Nel rispetto del principio di responsabilizzazione, il titolare del trattamento, previa valutazione di impatto, da sottoporre al Garante ai sensi dell’art. 2-quinquiesdecies del decreto legislativo 30 giugno 2003, n. 196, individua: le categorie di interessati, in ragione delle mansioni svolte, circoscrivendo il numero di soggetti da sottoporre ai controlli; gli ulteriori presupposti per l’adozione dei sistemi in questione, alla luce delle condizioni più specifiche, anche ambientali, delle amministrazioni di riferimento; le caratteristiche tecniche dei sistemi al fine di garantire la selettività degli accessi ed elevati livelli di sicurezza.”

In ambito privato, invece, il Garante per la protezione dei dati non si è ancora espresso, anche se molte aziende stanno implementando sistemi di rilevamento delle presenze, accompagnate da lettera firmata dai dipendenti riportanti il consenso al trattamento dei dati biometrici.

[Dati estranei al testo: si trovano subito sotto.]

/-- A SETPOINT's own form (R333). -/
def HostOp.setpointForm (o : HostOp) (tick : Nat) : Bool :=
  let n := o.arg0
  let slots := (List.range n).map o.pairSlot
  decide (n ≤ 5) && slots.all (fun k => decide (k < 16)) && decide slots.Nodup && o.argsZero (8 * n)
    && (List.range n).all (fun i => (o.pairSlot i != 2 && o.pairSlot i != 3) || decide (o.pairValue i < 0x80000000))
    && (!o.flags.testBit 4 || decide (tickDistance tick o.attick ≤ 65536))

/-- A descriptor's form is valid for its version (R316, R321 to R324, R326, R408, R522). -/
def HostOp.formOk (o : HostOp) (ver tick : Nat) : Bool :=
  let bare := o.addr == 0 && o.len == 0
  decide (o.flags < 32) && (o.flags.testBit 4 || o.attick == 0) && (ver == 2 || !o.flags.testBit 4)
    && (match o.opc with
      | 1 => bare && o.arg0 == 0 && o.argsZero 0
      | 2 => o.addr != 0 && o.len % 4 == 0 && decide (4 ≤ o.len) && decide (o.len ≤ if o.flags.testBit 1 then 1024 else 4096)
          && o.arg0 % 4 == 0 && decide (0x40000000 ≤ o.arg0) && decide (o.arg0 + o.len ≤ 0x40180000) && o.argsZero 0
      | 3 => bare && o.setpointForm tick
      | 4 => o.addr != 0 && decide (1 ≤ o.len) && decide (o.len ≤ 4092) && decide (o.arg0 < 64) && o.argsZero 0
      | 5 => o.addr != 0 && decide (o.arg0 < 64) && o.argsZero 0
      | 6 => o.addr != 0 && o.len == 16 && o.arg0 == 0 && o.argsZero 0
      | 7 => o.addr != 0 && o.len == 128 && decide (o.arg0 < 4) && o.argsZero 0
      | 8 => true
      | 9 => o.addr != 0 && o.arg0 % 64 == 0 && o.len % 64 == 0 && decide (64 ≤ o.len) && decide (o.len ≤ 4096)
          && decide (o.args.getD 0 0 < 4) && o.argsZero 1
      | _ => decide (0x80 ≤ o.opc))

/-- The descriptor that 64 bytes spell, with what its tenant may do now (R321, R326). -/
def State.readDescriptor (s : State) (t q head : Nat) (b : List Nat) : HostOp :=
  { sq := q, opc := leField b 0 1, flags := leField b 1 1, tag := leField b 2 2, attick := leField b 4 4, addr := leField b 8 8,
    len := leField b 16 4, arg0 := leField b 20 4, args := (List.range 40).map (fun i => b.getD (24 + i) 0), sqHead := head,
    rights := s.get (Reg.HST_TEN_CFG_RIGHTS t), qbase := s.get (Reg.HST_TEN_CFG_QBASE t), qnum := s.get (Reg.HST_TEN_CFG_QNUM t),
    wins := (List.range 4).map (fun w => (s.get (Reg.HST_TEN_WIN_FIRST t w), s.get (Reg.HST_TEN_WIN_NPAGE t w))),
    spmask := s.get (Reg.HST_TEN_SCHED_SPMASK t) }

/-! ### The fetch (R331, R332) -/

/-- Operations in flight of a tenant, and of the device (INFLIGHT of HST_STAT). -/
def State.flightOf (s : State) (t : Nat) : Nat := (s.tenant t).ops.length
def State.inFlight (s : State) : Nat := (List.range 16).foldl (fun n t => n + s.flightOf t) 0

/-- The shared pool of credits is not empty. -/
def State.sharedLeft (s : State) : Bool :=
  decide ((List.range 16).foldl (fun n t => n + max (s.get (Reg.HST_TEN_CRED_RES t)) (s.flightOf t)) 0 < 4096)

/-- An SQ may be fetched from, as far as its next descriptor does not matter (R331). -/
def State.sqReady (s : State) (t q : Nat) : Bool :=
  let g := s.ring t q
  let c := s.get (Reg.HST_T_SQ_CFG_CQ t q)
  let k := s.ring t (4 + c)
  let size := s.get (ringSize t (4 + c))
  let mine := ((s.tenant t).ops.filter (fun o => s.get (Reg.HST_T_SQ_CFG_CQ t o.sq) == c)).length
  s.tenState t == 1 && s.on (ringEn t q) && g.head != g.tail && !(s.tenant t).waits.testBit q
    && decide (s.flightOf t < s.get (Reg.HST_TEN_CRED_MAXF t))
    && (decide (s.flightOf t < s.get (Reg.HST_TEN_CRED_RES t)) || s.sharedLeft)
    && decide (mine + (k.tail + size - k.head) % size + 1 < size)

/-- A tenant has an SQ to fetch from. -/
def State.tenantReady (s : State) (t : Nat) : Bool := (List.range 4).any (fun q => s.sqReady t q)

/-- The tenant to serve: the one whose turn it is while it has descriptors of its WEIGHT left, else the next in order that is ready; and
the descriptors fetched in its turn so far (R332). -/
def State.nextTenant (s : State) : Option (Nat × Nat) :=
  if s.tenantReady s.hst.turn ∧ s.hst.used < s.get (Reg.HST_TEN_SCHED_WEIGHT s.hst.turn) then some (s.hst.turn, s.hst.used)
  else (((List.range 16).map (fun i => (s.hst.turn + 1 + i) % 16)).find? (fun t => s.tenantReady t)).map (fun t => (t, 0))

/-- The SQ to serve: the next in order of the tenant that is ready. -/
def State.nextSq (s : State) (t : Nat) : Nat :=
  (((List.range 4).map (fun i => ((s.tenant t).lastSq + 1 + i) % 4)).find? (fun q => s.sqReady t q)).getD 0

/-- DESCRIPTOR_FETCH: the engine takes the next descriptor of the tenant and SQ in turn; one that must wait (FENCE with an earlier
descriptor of the SQ in flight, an MGC operation at MGCMAX) stays in its SQ; one whose form is invalid is done with INVALID (R326, R331,
R332). In Kickstand, and while outputs 6 and 7 are stopped, nothing is fetched (R486, R507). -/
def doDescriptorFetch (b : List Nat) (s : State) : State :=
  if s.inKickstand || s.pwr.stalled then s
  else match s.nextTenant with
    | none => s
    | some (t, used) =>
      let q := s.nextSq t
      let g := s.ring t q
      let head := (g.head + 1) % s.get (ringSize t q)
      let o := s.readDescriptor t q head b
      let s0 := s.modTenant t (fun x => { x with lastSq := q })
      let fence := o.flags.testBit 0 && (s.tenant t).ops.any (fun x => x.sq == q)
      let full := opcMgc o.opc && decide (s.get (Reg.HST_TEN_SCHED_MGCMAX t) ≤ ((s.tenant t).ops.filter (fun x => opcMgc x.opc)).length)
      if fence || full then s0.modTenant t (fun x => { x with waits := setBit x.waits q })
      else
        let o1 := if o.formOk (s.get (Reg.HST_T_STAT_VER t)) s.tick then o else { o with stage := .done, status := 1 }
        let s1 := (s0.modRing t q (fun g => { g with head := head })).modTenant t (fun x => { x with ops := x.ops ++ [o1] })
        State.postDone { s1 with hst := { s1.hst with turn := t, used := used + 1 } } t q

L’articolo 4 dello statuto dei lavoratori, modificato dall’articolo 23, comma 1 del D.Lgs. 151/2015, visti i cambiamenti dettati dall’uso della tecnologia, ha cercato di dettare delle linee di comportamento affinché ne venga fatto buon uso, sottolineando l’importanza di un accordo con il Sindacato, o in mancanza di questo, dell’autorizzazione dell’Ispettorato del lavoro.

Questo non sussiste, esclusivamente, per gli strumenti di registrazione degli accessi e delle presenze. In questo caso, il datore di lavoro, è tenuto a fornire un’informativa circa le modalità d’uso di detti strumenti ed il modo in cui saranno trattati i dati. Cosi facendo, il datore di lavoro dovrebbe poter effettuare i trattamenti di dati particolari, ai sensi dell’articolo 9 del GDPR.

Sul punto, però, il Garante per la Privacy, insieme ad alcune organizzazioni sindacali, si sono espressi in maniera critica. Il Garante per la protezione dei dati, ha affermato, in un intervento sul quotidiano Huffington Post del 8 settembre 2015, che “L’uso di tecnologie che prevedano il trattamento di dati biometrici, per garantire il rispetto degli orari di lavoro, o anche livelli di sicurezza più elevati, deve essere effettuato nel rispetto della normativa in materia di trattamento dei dati personali, ed inoltre, deve rispettare i principi di necessità e proporzionalità.”

Da ciò si evince che il Garante non vieta l’utilizzo di strumenti per il trattamento dei dati biometrici, se rispettano i requisiti sopracitati.

Inoltre, ai sensi dell’articolo 2086 del c.c., le aziende private hanno il diritto di dettare delle regole di accesso ai locali aziendali, o in maniera autonoma o tramite accordo sindacale.

Si attendono, ad ogni modo, nuove disposizioni in merito da parte dell’Autorità Garante.